However, the above measurement apparatus has the following problem: If an obstacle such as a polishing pad exists between the light source and the semiconductor wafer, the laser beam and visible light rays emitted from the light source cannot reach the semiconductor wafer. Therefore, it is necessary to provide a transmission window such as a through hole or a transparent window on the polishing pad so that the laser beam and visible light can pass therethrough. As a result, the number of manufacturing processes of the polishing pad increases, and thus the manufacturing cost of the polishing pad as a consumable component increases. In addition, in the above measuring apparatus, the laser beam reflected from the semiconductor wafer and the reflected visible light are unstable. Therefore, it is difficult to accurately measure film thickness.

Contents of the invention

The present invention has been made in consideration of the above disadvantages. It is therefore an object of the present invention to provide a measuring device capable of accurately measuring the structure of an object, such as thickness, without providing a transmission window such as a through hole on an obstacle.

In order to achieve the above object, according to one aspect of the present invention, a measuring device is provided, comprising: a microwave transmitting device for transmitting microwaves to an object; a microwave generator for supplying microwaves to the microwave transmitting device; a detector for the amplitude or phase of microwaves that have reflected from or passed through the object; and an analyzer for analyzing the structure of the object based on the amplitude or phase of the microwaves detected by the detector.

In a preferred aspect of the invention, the analyzer calculates at least one of reflection coefficient, standing wave ratio and surface impedance.

In a preferred aspect of the invention, the analyzer calculates at least one of thickness, internal defects, permittivity, electrical conductivity and magnetic permeability of the object.

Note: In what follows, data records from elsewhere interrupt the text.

/-! ## Steps -/

/-- The host's turn runs the instruction its command word decodes to, at the state less that turn and that word
(R43, R79; the lists of turns and words are the model's, log entry 2). -/
def Obligations.StepRunsDecodedCommand : Prop :=
  ∀ (s : State) (w : CmdWord) (i : Instr) (as : List Agent) (ws : List CmdWord),
    s.ports.turns = .host :: as → s.ports.commands = w :: ws → decodeCmd w = .ok i →
    step s = exec i { s with ports.turns := as, ports.commands := ws }

/-- The decoder's turn dispatches the transport's next event as R171 says, at the state less that turn and that
event (the lists of turns and events are the model's, log entry 2). -/
def Obligations.StepDispatchesRxEvent : Prop :=
  ∀ (s : State) (e : RxEvent) (as : List Agent) (es : List RxEvent),
    s.ports.turns = .decoder :: as → s.ports.events = e :: es → s.decBusy = true → s.dPhase ≠ .idle →
    let s' := { s with ports.turns := as, ports.events := es }
    step s =
      match e with
      | .byte r =>
        if s.dPhase = .sync then exec (decodeWire s.cfg.maxLen .sync r) s'
        else if s.dEsc = true then exec (decodeWire s.cfg.maxLen .escaped r) s'
        else if r = FESC then exec .fieldFesc s'
        else if r = FEND then exec .fieldRawFend s'
        else exec (.fieldLiteral r) s'
      | .timeout => .next (terminate .timeout s')
      | .error => .next (terminate .transportError s')

/-- The encoder's turn answers the offer `ENC_WIRE[ENC_PTR]`; a turn of the encoder or the decoder that R44 or R45
gives no step passes and takes nothing (that such a turn passes is the model's choice, log entry 3). -/
def Obligations.PortTurnsFollowBusyFlags : Prop :=
  (∀ (s : State) (b : Byte) (a : TxAnswer) (as : List Agent) (ans : List TxAnswer),
    s.ports.turns = .encoder :: as → s.ports.answers = a :: ans → s.encBusy = true →
    s.encWire[s.encPtr]? = some b →
    step s = .next (txStep b a { s with ports.turns := as, ports.answers := ans })) ∧
  (∀ (s : State) (as : List Agent), s.ports.turns = .encoder :: as → s.encBusy = false →
    step s = .next { s with ports.turns := as }) ∧
  (∀ (s : State) (as : List Agent), s.ports.turns = .decoder :: as → s.decBusy = false →
    step s = .next { s with ports.turns := as })

/-- R48: the state after power-up, at the default parameters. -/
def Obligations.ResetStateValues : Prop :=
  let s := State.reset
  s.crcAcc = s.cfg.seed ∧ s.cfg.seed = 0xDE ∧ s.pktAddr = 0 ∧ s.pktCmd = 0 ∧ s.pktLen = 0 ∧
  (∀ i, s.pktData.read i = 0) ∧ s.txCrc = 0 ∧ s.rxCrc = 0 ∧ s.encBusy = false ∧ s.decBusy = false ∧
  s.encOutcome.number = 8 ∧ s.decOutcome.number = 8 ∧ s.encWire = [] ∧ s.encPtr = 0 ∧
  s.dPhase = .idle ∧ s.dEsc = false ∧ s.dSyncCnt = 0 ∧ s.dIdx = 0

/-- R46, R290 and R292: `RST` in any state puts every register to its value in R48, sends nothing, takes nothing
from the RX port, and leaves events not taken with the transport. That the parameters stay and the draws go on is
the model's (log entry 10). -/
def Obligations.RstStepRestoresReset : Prop :=
  ∀ (s : State) (as : List Agent), s.ports.turns = .reset :: as →
    step s = .next
      { State.resetWith s.cfg with draws := s.draws, ports := { s.ports with turns := as } }

/-- From every legal state a step leads to a legal state: no fault, no refusal (R260), and the invariants of R42
and the ranges of R33, R36, R37 and R50 hold again. -/
def Obligations.StepKeepsLegalStates : Prop :=
  ∀ s : State, s.Inv → ∃ t, step s = .next t ∧ t.Inv

/-- The state after reset is legal, for every admissible choice of the parameters. -/
def Obligations.ResetStateIsLegal : Prop :=
  State.reset.Inv ∧ State.reset.WireImageCurrent ∧
  ∀ c : Config, c.Valid → (State.resetWith c).Inv ∧ (State.resetWith c).WireImageCurrent

/-- R33 and R62: while an encode is in progress, the latched image and `TX_CRC` remain those of the packet
registers, whatever step is taken. -/
def Obligations.StepKeepsWireImageCurrent : Prop :=
  ∀ s t : State, s.Inv → s.WireImageCurrent → step s = .next t → t.WireImageCurrent

/-- R2, R38: no step changes the parameters, the CRC table among them. -/
def Obligations.StepKeepsParameters : Prop :=
  ∀ s t : State, step s = .next t → t.cfg = s.cfg

/-! ## The CRC engine -/

/-- R105: `CRC_INIT seed`, in every state, busy or not. -/
def Obligations.CrcInitLoadsSeed : Prop :=
  RowOneOperand 0x01 .crcInit ∧
  ∀ (seed : Byte) (s : State),
    exec (.crcInit seed) s = .next ({ s with crcAcc := seed }.replied .ok 0x00)

/-- R106: `CRC_UPDATE byte`, in every state, busy or not. -/
def Obligations.CrcUpdateFoldsByte : Prop :=
  RowOneOperand 0x02 .crcUpdate ∧
  ∀ (byte : Byte) (s : State),
    exec (.crcUpdate byte) s = .next ({ s with crcAcc := T s.cfg (s.crcAcc ^^^ byte) }.replied .ok 0x00)

/-- R107: `CRC_READ`. -/
def Obligations.CrcReadReturnsAccumulator : Prop :=
  RowNoOperand 0x03 .crcRead ∧
  ∀ s : State, exec .crcRead s = .next (s.replied .ok s.crcAcc)

/-- R104: folding in the accumulator's own value drives it to 0x00, for every admissible table. -/
def Obligations.FoldingOwnValueGivesZero : Prop :=
  (∀ (c : Config) (acc : Byte), upd c acc acc = T c 0) ∧
  ∀ (c : Config) (seed : Byte) (bytes : List Byte), c.Valid →
    fold c seed (bytes ++ [fold c seed bytes]) = 0x00

/-- R109: the default table is the bit-serial one, and the update is the bit-serial form of the Wake protocol, for
all 65,536 inputs. The table is the spec's default from general knowledge (log entry 13). -/
def Obligations.DefaultTableIsBitSerial : Prop :=
  (∀ i : Byte, T Config.default i = serialEntry i) ∧
  (∀ c b : Byte, upd Config.default c b = wakeUpd c b)

/-- R108: the default table is linear over exclusive or and a permutation, so a fold gives 0x00 exactly on the
accumulator's own value. The table is the spec's default from general knowledge (log entry 13). -/
def Obligations.DefaultTableIsLinearPermutation : Prop :=
  (∀ x y : Byte, T Config.default (x ^^^ y) = T Config.default x ^^^ T Config.default y) ∧
  Function.Bijective (T Config.default) ∧
  (∀ c b : Byte, upd Config.default c b = 0x00 ↔ b = c)

/-- R21: a step that changes `CRC_ACC` is a reset, a `CRC_INIT` or a `CRC_UPDATE`. -/
def Obligations.OnlyCrcCommandsWriteAccumulator : Prop :=
  ∀ s t : State, step s = .next t → t.crcAcc ≠ s.crcAcc →
    s.ports.turns.head? = some .reset ∨
    (s.ports.turns.head? = some .host ∧
      ∃ (w : CmdWord) (x : Byte), s.ports.commands.head? = some w ∧
        (decodeCmd w = .ok (.crcInit x) ∨ decodeCmd w = .ok (.crcUpdate x)))

/-- R303: `CRC_ACC` has no influence on anything but the three commands of the CRC engine: two states that differ
in `CRC_ACC` alone still differ in `CRC_ACC` alone after any other instruction. -/
def Obligations.AccumulatorInfluencesNothingElse : Prop :=
  ∀ (i : Instr) (s t : State) (v : Byte),
    i ≠ .crcRead → (∀ x, i ≠ .crcInit x) → (∀ x, i ≠ .crcUpdate x) →
    exec i s = .next t → exec i { s with crcAcc := v } = .next { t with crcAcc := v }

/-! ## Packet registers -/

/-- R120: `PKT_SET_ADDR addr`. -/
def Obligations.PktSetAddrWritesAddress : Prop :=
  RowOneOperand 0x10 .pktSetAddr ∧
  ∀ (a : Byte) (s : State),
    (s.encBusy = false → s.decBusy = false → a.toNat ≤ 0x7F →
      exec (.pktSetAddr a) s = .next ({ s with pktAddr := BitVec.ofNat 7 a.toNat }.replied .ok 0x00)) ∧
    (s.encBusy = true ∨ s.decBusy = true → exec (.pktSetAddr a) s = .next (s.replied .busy 0x00)) ∧
    (s.encBusy = false → s.decBusy = false → 0x7F < a.toNat →
      exec (.pktSetAddr a) s = .next (s.replied .range 0x00))

/-- R121: `PKT_SET_CMD cmd`, for every value of the command. -/
def Obligations.PktSetCmdWritesCommand : Prop :=
  RowOneOperand 0x11 .pktSetCmd ∧
  ∀ (c : Byte) (s : State),
    (s.encBusy = false → s.decBusy = false →
      exec (.pktSetCmd c) s = .next ({ s with pktCmd := c }.replied .ok 0x00)) ∧
    (s.encBusy = true ∨ s.decBusy = true → exec (.pktSetCmd c) s = .next (s.replied .busy 0x00))

/-- R122: `PKT_SET_LEN n`; a length above `P_MAX_LEN` is refused, not clamped. -/
def Obligations.PktSetLenWritesLength : Prop :=
  RowOneOperand 0x12 .pktSetLen ∧
  ∀ (n : Byte) (s : State),
    (s.encBusy = false → s.decBusy = false → n.toNat ≤ s.cfg.maxLen →
      exec (.pktSetLen n) s = .next ({ s with pktLen := n }.replied .ok 0x00)) ∧
    (s.encBusy = true ∨ s.decBusy = true → exec (.pktSetLen n) s = .next (s.replied .busy 0x00)) ∧
    (s.encBusy = false → s.decBusy = false → s.cfg.maxLen < n.toNat →
      exec (.pktSetLen n) s = .next (s.replied .range 0x00))

/-- R123: `PKT_WRITE index, data`: the one cell is written, and every other cell reads as before. The premise that
the cells are in canonical form is part of the legal states (StepKeepsLegalStates). -/
def Obligations.PktWriteStoresOneCell : Prop :=
  (∀ a b, decodeCmd (cmdWord 0x13 a b) = .ok (.pktWrite a b)) ∧
  ∀ (i d : Byte) (s : State),
    (s.pktData.wf = true → s.encBusy = false → s.decBusy = false → i.toNat < s.cfg.payloadCap →
      ∃ m : Memory,
        exec (.pktWrite i d) s = .next ({ s with pktData := m }.replied .ok 0x00) ∧
        ∀ j, m.read j = if j = i.toNat then d else s.pktData.read j) ∧
    (s.encBusy = true ∨ s.decBusy = true → exec (.pktWrite i d) s = .next (s.replied .busy 0x00)) ∧
    (s.encBusy = false → s.decBusy = false → s.cfg.payloadCap ≤ i.toNat →
      exec (.pktWrite i d) s = .next (s.replied .range 0x00))

/-- R124 to R126: the three register reads; allowed during an encode, refused during a decode. -/
def Obligations.PktGetReadsRegister : Prop :=
  RowNoOperand 0x14 .pktGetAddr ∧ RowNoOperand 0x15 .pktGetCmd ∧ RowNoOperand 0x16 .pktGetLen ∧
  ∀ s : State,
    (s.decBusy = false →
      exec .pktGetAddr s = .next (s.replied .ok (BitVec.ofNat 8 s.pktAddr.toNat)) ∧
      exec .pktGetCmd s = .next (s.replied .ok s.pktCmd) ∧
      exec .pktGetLen s = .next (s.replied .ok s.pktLen)) ∧
    (s.decBusy = true →
      exec .pktGetAddr s = .next (s.replied .busy 0x00) ∧
      exec .pktGetCmd s = .next (s.replied .busy 0x00) ∧
      exec .pktGetLen s = .next (s.replied .busy 0x00))

/-- R127: `PKT_READ index`. -/
def Obligations.PktReadReadsOneCell : Prop :=
  RowOneOperand 0x17 .pktRead ∧
  ∀ (i : Byte) (s : State),
    (s.decBusy = false → i.toNat < s.cfg.payloadCap →
      exec (.pktRead i) s = .next (s.replied .ok (s.pktData.read i.toNat))) ∧
    (s.decBusy = true → exec (.pktRead i) s = .next (s.replied .busy 0x00)) ∧
    (s.decBusy = false → s.cfg.payloadCap ≤ i.toNat →
      exec (.pktRead i) s = .next (s.replied .range 0x00))

/-! ## The encoder -/

/-- R71, R74, R75, R141 and R142: `EncodeFrame` written out from the rules. -/
def Obligations.EncodeFrameLayout : Prop :=
  ∀ (c : Config) (addr : BitVec 7) (cmd n : Byte) (d : List Byte),
    let l : List Byte :=
      (if addr = 0 then [] else [BitVec.ofNat 8 (0x80 + addr.toNat)]) ++ cmd :: n :: d
    let crc : Byte := (if c.fendInCrc then 0xC0 :: l else l).foldl (fun acc b => T c (acc ^^^ b)) c.seed
    encodeFrame c addr cmd n d =
      (0xC0 :: (l ++ [crc]).flatMap fun b =>
        if b = 0xC0 then [0xDB, 0xDC] else if b = 0xDB then [0xDB, 0xDD] else [b],
       crc)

According to another aspect of the present invention, there is provided a polishing apparatus for polishing an object by sliding the object into contact with a polishing pad, the polishing apparatus comprising: a polishing table having the polishing pad; for holding a substrate and pressing the substrate against A top ring of a polishing pad; and a measuring device for measuring the thickness of a film formed on a surface of a substrate; wherein the measuring device includes microwave emitting means for emitting microwaves to the film, for supplying microwaves to the microwave emitting means a microwave generator, a detector for detecting the amplitude or phase of microwaves that have been reflected from or passed through the object; and an analyzer for measuring the thickness of the film based on the amplitude or phase of the microwaves detected by the detector.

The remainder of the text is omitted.